● YOUR TASK: Your task is to quote the listing below exactly, beginning with its first line and ending on the line bearing "s.aon.railsOk := by unfold advance; split <;> rfl".
········
-- ==== Sys2Proof/Laws/Access.lean ====
section
/-! SUPPORT. What a command's time of its own leaves as it is, and what reading a table gives after one entry of it was changed. -/

namespace Sys2Proof.Machine

variable (s : State)

@[simp] theorem advance_aon_railsOk (now : Nat) : (advance s now).aon.railsOk = s.aon.railsOk := by unfold advance; split <;> rfl
@[simp] theorem advance_aon_refclk (now : Nat) : (advance s now).aon.refclk = s.aon.refclk := by unfold advance; split <;> rfl
@[simp] theorem advance_aon_pwrGood (now : Nat) : (advance s now).aon.pwrGood = s.aon.pwrGood := by unfold advance; split <;> rfl
@[simp] theorem advance_aon_aonResetN (now : Nat) : (advance s now).aon.aonResetN = s.aon.aonResetN := by unfold advance; split <;> rfl
@[simp] theorem advance_aon_blkResetN (now : Nat) : (advance s now).aon.blkResetN = s.aon.blkResetN := by unfold advance; split <;> rfl
@[simp] theorem advance_aon_stopInN (now : Nat) : (advance s now).aon.stopInN = s.aon.stopInN := by unfold advance; split <;> rfl
@[simp] theorem advance_aon_stopOutN (now : Nat) : (advance s now).aon.stopOutN = s.aon.stopOutN := by unfold advance; split <;> rfl
@[simp] theorem advance_aon_secalmN (now : Nat) : (advance s now).aon.secalmN = s.aon.secalmN := by unfold advance; split <;> rfl
@[simp] theorem advance_aon_secalmAt (now : Nat) : (advance s now).aon.secalmAt = s.aon.secalmAt := by unfold advance; split <;> rfl
@[simp] theorem advance_aon_trayReqN (now : Nat) : (advance s now).aon.trayReqN = s.aon.trayReqN := by unfold advance; split <;> rfl
@[simp] theorem advance_aon_wakeN (now : Nat) : (advance s now).aon.wakeN = s.aon.wakeN := by unfold advance; split <;> rfl
@[simp] theorem advance_aon_refclkSince (now : Nat) : (advance s now).aon.refclkSince = s.aon.refclkSince := by unfold advance; split <;> rfl
@[simp] theorem advance_aon_pwrGoodSince (now : Nat) : (advance s now).aon.pwrGoodSince = s.aon.pwrGoodSince := by unfold advance; split <;> rfl
@[simp] theorem advance_aon_railBackSince (now : Nat) : (advance s now).aon.railBackSince = s.aon.railBackSince := by unfold advance; split <;> rfl
@[simp] theorem advance_aon_railTripped (now : Nat) : (advance s now).aon.railTripped = s.aon.railTripped := by unfold advance; split <;> rfl
@[simp] theorem advance_aon_blkHighSince (now : Nat) : (advance s now).aon.blkHighSince = s.aon.blkHighSince := by unfold advance; split <;> rfl
@[simp] theorem advance_aon_pwrHold (now : Nat) : (advance s now).aon.pwrHold = s.aon.pwrHold := by unfold advance; split <;> rfl
@[simp] theorem advance_aon_needBlkCycle (now : Nat) : (advance s now).aon.needBlkCycle = s.aon.needBlkCycle := by unfold advance; split <;> rfl
@[simp] theorem advance_aon_pend902 (now : Nat) : (advance s now).aon.pend902 = s.aon.pend902 := by unfold advance; split <;> rfl
@[simp] theorem advance_aon_aonSince (now : Nat) : (advance s now).aon.aonSince = s.aon.aonSince := by unfold advance; split <;> rfl
@[simp] theorem advance_aon_adopted (now : Nat) : (advance s now).aon.adopted = s.aon.adopted := by unfold advance; split <;> rfl
@[simp] theorem advance_aon_synced (now : Nat) : (advance s now).aon.synced = s.aon.synced := by unfold advance; split <;> rfl
@[simp] theorem advance_aon_root (now : Nat) : (advance s now).aon.root = s.aon.root := by unfold advance; split <;> rfl
@[simp] theorem advance_aon_holdover (now : Nat) : (advance s now).aon.holdover = s.aon.holdover := by unfold advance; split <;> rfl
@[simp] theorem advance_aon_holdSince (now : Nat) : (advance s now).aon.holdSince = s.aon.holdSince := by unfold advance; split <;> rfl
@[simp] theorem advance_aon_holdFree (now : Nat) : (advance s now).aon.holdFree = s.aon.holdFree := by unfold advance; split <;> rfl
@[simp] theorem advance_aon_depth (now : Nat) : (advance s now).aon.depth = s.aon.depth := by unfold advance; split <;> rfl
@[simp] theorem advance_aon_parentPort (now : Nat) : (advance s now).aon.parentPort = s.aon.parentPort := by unfold advance; split <;> rfl
@[simp] theorem advance_aon_offset16 (now : Nat) : (advance s now).aon.offset16 = s.aon.offset16 := by unfold advance; split <;> rfl
@[simp] theorem advance_aon_bound (now : Nat) : (advance s now).aon.bound = s.aon.bound := by unfold advance; split <;> rfl
@[simp] theorem advance_aon_timeHi (now : Nat) : (advance s now).aon.timeHi = s.aon.timeHi := by unfold advance; split <;> rfl
@[simp] theorem advance_aon_cmps (now : Nat) : (advance s now).aon.cmps = s.aon.cmps := by unfold advance; split <;> rfl
@[simp] theorem advance_aon_sync (now : Nat) : (advance s now).aon.sync = s.aon.sync := by unfold advance; split <;> rfl
@[simp] theorem advance_aon_outstanding (now : Nat) : (advance s now).aon.outstanding = s.aon.outstanding := by unfold advance; split <;> rfl
@[simp] theorem advance_aon_lastEdge (now : Nat) : (advance s now).aon.lastEdge = s.aon.lastEdge := by unfold advance; split <;> rfl
@[simp] theorem advance_aon_coords (now : Nat) : (advance s now).aon.coords = s.aon.coords := by unfold advance; split <;> rfl
@[simp] theorem advance_aon_asleep (now : Nat) : (advance s now).aon.asleep = s.aon.asleep := by unfold advance; split <;> rfl
@[simp] theorem advance_aon_retention (now : Nat) : (advance s now).aon.retention = s.aon.retention := by unfold advance; split <;> rfl
@[simp] theorem advance_aon_sleepImage (now : Nat) : (advance s now).aon.sleepImage = s.aon.sleepImage := by unfold advance; split <;> rfl
@[simp] theorem advance_aon_vmonBoot (now : Nat) : (advance s now).aon.vmonBoot = s.aon.vmonBoot := by unfold advance; split <;> rfl

/-- Whorl time never goes back, and reaches the command's time while the always-on domain works. -/
theorem time_advance (now : Nat) : time (advance s now) = if aonUp s then max (time s) now else time s := by
  unfold advance
  by_cases h : aonUp s = true
  · by_cases h' : s.aon.whorl < now
    · simp [h, h', time, State.modAon, Nat.le_of_lt h']
    · simp [h, h', time]
      omega
  · simp [h, time]

theorem time_le_advance (now : Nat) : time s ≤ time (advance s now) := by
  rw [time_advance]
  split
  · exact Nat.le_max_left _ _
  · exact Nat.le_refl _

/-- Only whorl time and its hold move. -/
theorem advance_eq (now : Nat) : advance s now = { s with aon := (advance s now).aon } := by
  unfold advance
  split <;> rfl

@[simp] theorem aonUp_advance (now : Nat) : aonUp (advance s now) = aonUp s := by simp [aonUp]
@[simp] theorem up_advance (now : Nat) : up (advance s now) = up s := by simp [up]
@[simp] theorem ready_advance (now : Nat) : ready (advance s now) = ready s := by simp [ready]
@[simp] theorem engines_advance (now : Nat) : engines (advance s now) = engines s := by simp [engines]

@[simp] theorem advance_part (now k : Nat) : (advance s now).part k = s.part k := by simp [State.part]
@[simp] theorem part_modPart_self (k : Nat) (f : Part → Part) : (s.modPart k f).part k = f (s.part k) := by simp [State.modPart, State.part]
theorem part_modPart_ne {k j : Nat} (f : Part → Part) (h : j ≠ k) : (s.modPart k f).part j = s.part j := tget_tput_ne _ _ _ h
@[simp] theorem advance_func (now k : Nat) : (advance s now).func k = s.func k := by simp [State.func]
@[simp] theorem func_modFunc_self (k : Nat) (f : Func → Func) : (s.modFunc k f).func k = f (s.func k) := by simp [State.modFunc, State.func]
theorem func_modFunc_ne {k j : Nat} (f : Func → Func) (h : j ≠ k) : (s.modFunc k f).func j = s.func j := tget_tput_ne _ _ _ h
@[simp] theorem advance_ctx (now k : Nat) : (advance s now).ctx k = s.ctx k := by simp [State.ctx]
@[simp] theorem ctx_modCtx_self (k : Nat) (f : Ctx → Ctx) : (s.modCtx k f).ctx k = f (s.ctx k) := by simp [State.modCtx, State.ctx]
theorem ctx_modCtx_ne {k j : Nat} (f : Ctx → Ctx) (h : j ≠ k) : (s.modCtx k f).ctx j = s.ctx j := tget_tput_ne _ _ _ h
@[simp] theorem advance_queue (now k : Nat) : (advance s now).queue k = s.queue k := by simp [State.queue]
@[simp] theorem queue_modQueue_self (k : Nat) (f : Queue → Queue) : (s.modQueue k f).queue k = f (s.queue k) := by simp [State.modQueue, State.queue]
theorem queue_modQueue_ne {k j : Nat} (f : Queue → Queue) (h : j ≠ k) : (s.modQueue k f).queue j = s.queue j := tget_tput_ne _ _ _ h
@[simp] theorem advance_tile (now k : Nat) : (advance s now).tile k = s.tile k := by simp [State.tile]
@[simp] theorem tile_modTile_self (k : Nat) (f : Tile → Tile) : (s.modTile k f).tile k = f (s.tile k) := by simp [State.modTile, State.tile]
theorem tile_modTile_ne {k j : Nat} (f : Tile → Tile) (h : j ≠ k) : (s.modTile k f).tile j = s.tile j := tget_tput_ne _ _ _ h
@[simp] theorem advance_sorter (now k : Nat) : (advance s now).sorter k = s.sorter k := by simp [State.sorter]
@[simp] theorem sorter_modSorter_self (k : Nat) (f : Sorter → Sorter) : (s.modSorter k f).sorter k = f (s.sorter k) := by simp [State.modSorter, State.sorter]
theorem sorter_modSorter_ne {k j : Nat} (f : Sorter → Sorter) (h : j ≠ k) : (s.modSorter k f).sorter j = s.sorter j := tget_tput_ne _ _ _ h
@[simp] theorem advance_mover (now k : Nat) : (advance s now).mover k = s.mover k := by simp [State.mover]
@[simp] theorem mover_modMover_self (k : Nat) (f : Mover → Mover) : (s.modMover k f).mover k = f (s.mover k) := by simp [State.modMover, State.mover]
theorem mover_modMover_ne {k j : Nat} (f : Mover → Mover) (h : j ≠ k) : (s.modMover k f).mover j = s.mover j := tget_tput_ne _ _ _ h
@[simp] theorem advance_reducer (now k : Nat) : (advance s now).reducer k = s.reducer k := by simp [State.reducer]
@[simp] theorem reducer_modReducer_self (k : Nat) (f : Reducer → Reducer) : (s.modReducer k f).reducer k = f (s.reducer k) := by simp [State.modReducer, State.reducer]
theorem reducer_modReducer_ne {k j : Nat} (f : Reducer → Reducer) (h : j ≠ k) : (s.modReducer k f).reducer j = s.reducer j := tget_tput_ne _ _ _ h
@[simp] theorem advance_port (now k : Nat) : (advance s now).port k = s.port k := by simp [State.port]
@[simp] theorem port_modPort_self (k : Nat) (f : LinkPort → LinkPort) : (s.modPort k f).port k = f (s.port k) := by simp [State.modPort, State.port]
theorem port_modPort_ne {k j : Nat} (f : LinkPort → LinkPort) (h : j ≠ k) : (s.modPort k f).port j = s.port j := tget_tput_ne _ _ _ h
@[simp] theorem advance_window (now k : Nat) : (advance s now).window k = s.window k := by simp [State.window]
@[simp] theorem window_modWindow_self (k : Nat) (f : Window → Window) : (s.modWindow k f).window k = f (s.window k) := by simp [State.modWindow, State.window]
theorem window_modWindow_ne {k j : Nat} (f : Window → Window) (h : j ≠ k) : (s.modWindow k f).window j = s.window j := tget_tput_ne _ _ _ h
@[simp] theorem advance_job (now k : Nat) : (advance s now).job k = s.job k := by simp [State.job]
@[simp] theorem job_modJob_self (k : Nat) (f : Job → Job) : (s.modJob k f).job k = f (s.job k) := by simp [State.modJob, State.job]
theorem job_modJob_ne {k j : Nat} (f : Job → Job) (h : j ≠ k) : (s.modJob k f).job j = s.job j := tget_tput_ne _ _ _ h
@[simp] theorem advance_rail (now k : Nat) : (advance s now).rail k = s.rail k := by simp [State.rail]
@[simp] theorem rail_modRail_self (k : Nat) (f : DieRail → DieRail) : (s.modRail k f).rail k = f (s.rail k) := by simp [State.modRail, State.rail]
theorem rail_modRail_ne {k j : Nat} (f : DieRail → DieRail) (h : j ≠ k) : (s.modRail k f).rail j = s.rail j := tget_tput_ne _ _ _ h

theorem modStep_of_some {k : Nat} {st : Step} (f : Step → Step) (h : tfind s.steps k = some st) :
    s.modStep k f = { s with steps := tput s.steps k (f st) } := by
  unfold State.modStep
  rw [h]

theorem tfind_modStep_self {k : Nat} {st : Step} (f : Step → Step) (h : tfind s.steps k = some st) :
    tfind (s.modStep k f).steps k = some (f st) := by
  rw [modStep_of_some s f h]
  exact tfind_tput_self _ _ _

theorem tfind_modStep_ne {k j : Nat} (f : Step → Step) (h : j ≠ k) : tfind (s.modStep k f).steps j = tfind s.steps j := by
  unfold State.modStep
  split
  · rfl
  · exact tfind_tput_ne _ _ h

/-- A timed command whose condition holds. -/
theorem timed_of {now : Nat} {c : State → Bool} {f : State → State} (h : c (advance s now) = true) :
    timed s now c f = .next (f (advance s now)) := by simp [timed, h]

/-- An untimed command whose condition holds. -/
theorem untimed_of {c : State → Bool} {f : State → State} (h : c s = true) : untimed s c f = .next (f s) := by simp [untimed, h]

end Sys2Proof.Machine
end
········
● RESPONSE TO THIS TASK:
-- ==== Sys2Proof/Laws/Access.lean ====
section
/-! SUPPORT. What a command's time of its own leaves as it is, and what reading a table gives after one entry of it was changed. -/

namespace Sys2Proof.Machine

variable (s : State)

@[simp] theorem advance_aon_railsOk (now : Nat) : (advance s now).aon.railsOk = s.aon.railsOk := by unfold advance; split <;> rfl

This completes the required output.